Turtle shorthand syntax is like filling out a contact form where you avoid rewriting the same person's name over and over.
Imagine a teacher writing notes about Alice on a classroom whiteboard.
Instead of writing:
Alice is a student.
Alice likes pizza.
Alice knows Bob.
Alice knows Carol.
the teacher naturally compresses it into:
Alice:
- is a student
- likes pizza
- knows Bob and Carol
That is exactly what Turtle's ; and , operators do.
The Whiteboard Analogy
| Turtle Syntax | Meaning | Real-World Analogy |
|---|
; | Same subject, new predicate | Continue describing the same person |
, | Same subject and predicate, new object | List multiple items for the same relationship |
Example
:Alice a foaf:Person ;
foaf:name "Alice" ;
:knows :Bob, :Carol .
This expands internally into:
:Alice a foaf:Person .
:Alice foaf:name "Alice" .
:Alice :knows :Bob .
:Alice :knows :Carol .
Mental Model
Think of Turtle syntax like natural note-taking.

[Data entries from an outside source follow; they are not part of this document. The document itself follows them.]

-- ==== Sys2Proof/Laws/State.lean ====
section
/-! SUPPORT. One lemma for each field of State and each state update: what the field is after the update. -/

namespace Sys2Proof.Machine

/-! ## resetBlock -/

@[simp] theorem State_resetBlock_cfg (s : State) : (s.resetBlock).cfg = s.cfg := rfl
@[simp] theorem State_resetBlock_rst (s : State) : (s.resetBlock).rst = s.rst := rfl
@[simp] theorem State_resetBlock_lifecycle (s : State) : (s.resetBlock).lifecycle = .uninst := rfl
@[simp] theorem State_resetBlock_phase (s : State) : (s.resetBlock).phase = .idle := rfl
@[simp] theorem State_resetBlock_cmdL (s : State) : (s.resetBlock).cmdL = ⟨0#4, false, false⟩ := rfl
@[simp] theorem State_resetBlock_ws (s : State) : (s.resetBlock).ws = WorkingState.zero := rfl
@[simp] theorem State_resetBlock_rc (s : State) : (s.resetBlock).rc = 0#64 := rfl
@[simp] theorem State_resetBlock_ssL (s : State) : (s.resetBlock).ssL = 0#16 := rfl
@[simp] theorem State_resetBlock_mechL (s : State) : (s.resetBlock).mechL = .hash := rfl
@[simp] theorem State_resetBlock_tdesL (s : State) : (s.resetBlock).tdesL = false := rfl
@[simp] theorem State_resetBlock_mechSel (s : State) : (s.resetBlock).mechSel = 0#2 := rfl
@[simp] theorem State_resetBlock_secStrength (s : State) : (s.resetBlock).secStrength = 0#16 := rfl
@[simp] theorem State_resetBlock_done (s : State) : (s.resetBlock).done = false := rfl
@[simp] theorem State_resetBlock_cmdDropped (s : State) : (s.resetBlock).cmdDropped = false := rfl
@[simp] theorem State_resetBlock_err (s : State) : (s.resetBlock).err = .ok := rfl
@[simp] theorem State_resetBlock_result (s : State) : (s.resetBlock).result = 0#32 := rfl
@[simp] theorem State_resetBlock_reqLen (s : State) : (s.resetBlock).reqLen = 0#32 := rfl
@[simp] theorem State_resetBlock_aiLen (s : State) : (s.resetBlock).aiLen = 0#32 := rfl
@[simp] theorem State_resetBlock_persLen (s : State) : (s.resetBlock).persLen = 0#32 := rfl
@[simp] theorem State_resetBlock_nonceLen (s : State) : (s.resetBlock).nonceLen = 0#32 := rfl
@[simp] theorem State_resetBlock_doneIe (s : State) : (s.resetBlock).doneIe = false := rfl
@[simp] theorem State_resetBlock_mem (s : State) : (s.resetBlock).mem = [] := rfl
@[simp] theorem State_resetBlock_entReq (s : State) : (s.resetBlock).entReq = false := rfl
@[simp] theorem State_resetBlock_entData (s : State) : (s.resetBlock).entData = none := rfl
@[simp] theorem State_resetBlock_busResp (s : State) : (s.resetBlock).busResp = s.busResp := rfl
@[simp] theorem State_resetBlock_events (s : State) : (s.resetBlock).events = s.events := rfl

The subject (:Alice) acts like the title of a sticky note.
Every semicolon means:
“Still talking about Alice, but now describing something else.”
Every comma means:
“Still talking about the same relationship, but adding more items.”
Why This Matters
The shortcuts:
- reduce repetition
- improve readability
- make RDF authoring faster
- keep graphs visually compact
But importantly:
The graph itself does NOT change.
The parser expands the shorthand into the exact same triples.
Key Insight
; and , are purely syntactic sugar.
They make Turtle easier for humans to write and read, while the RDF engine still sees the same underlying graph structure.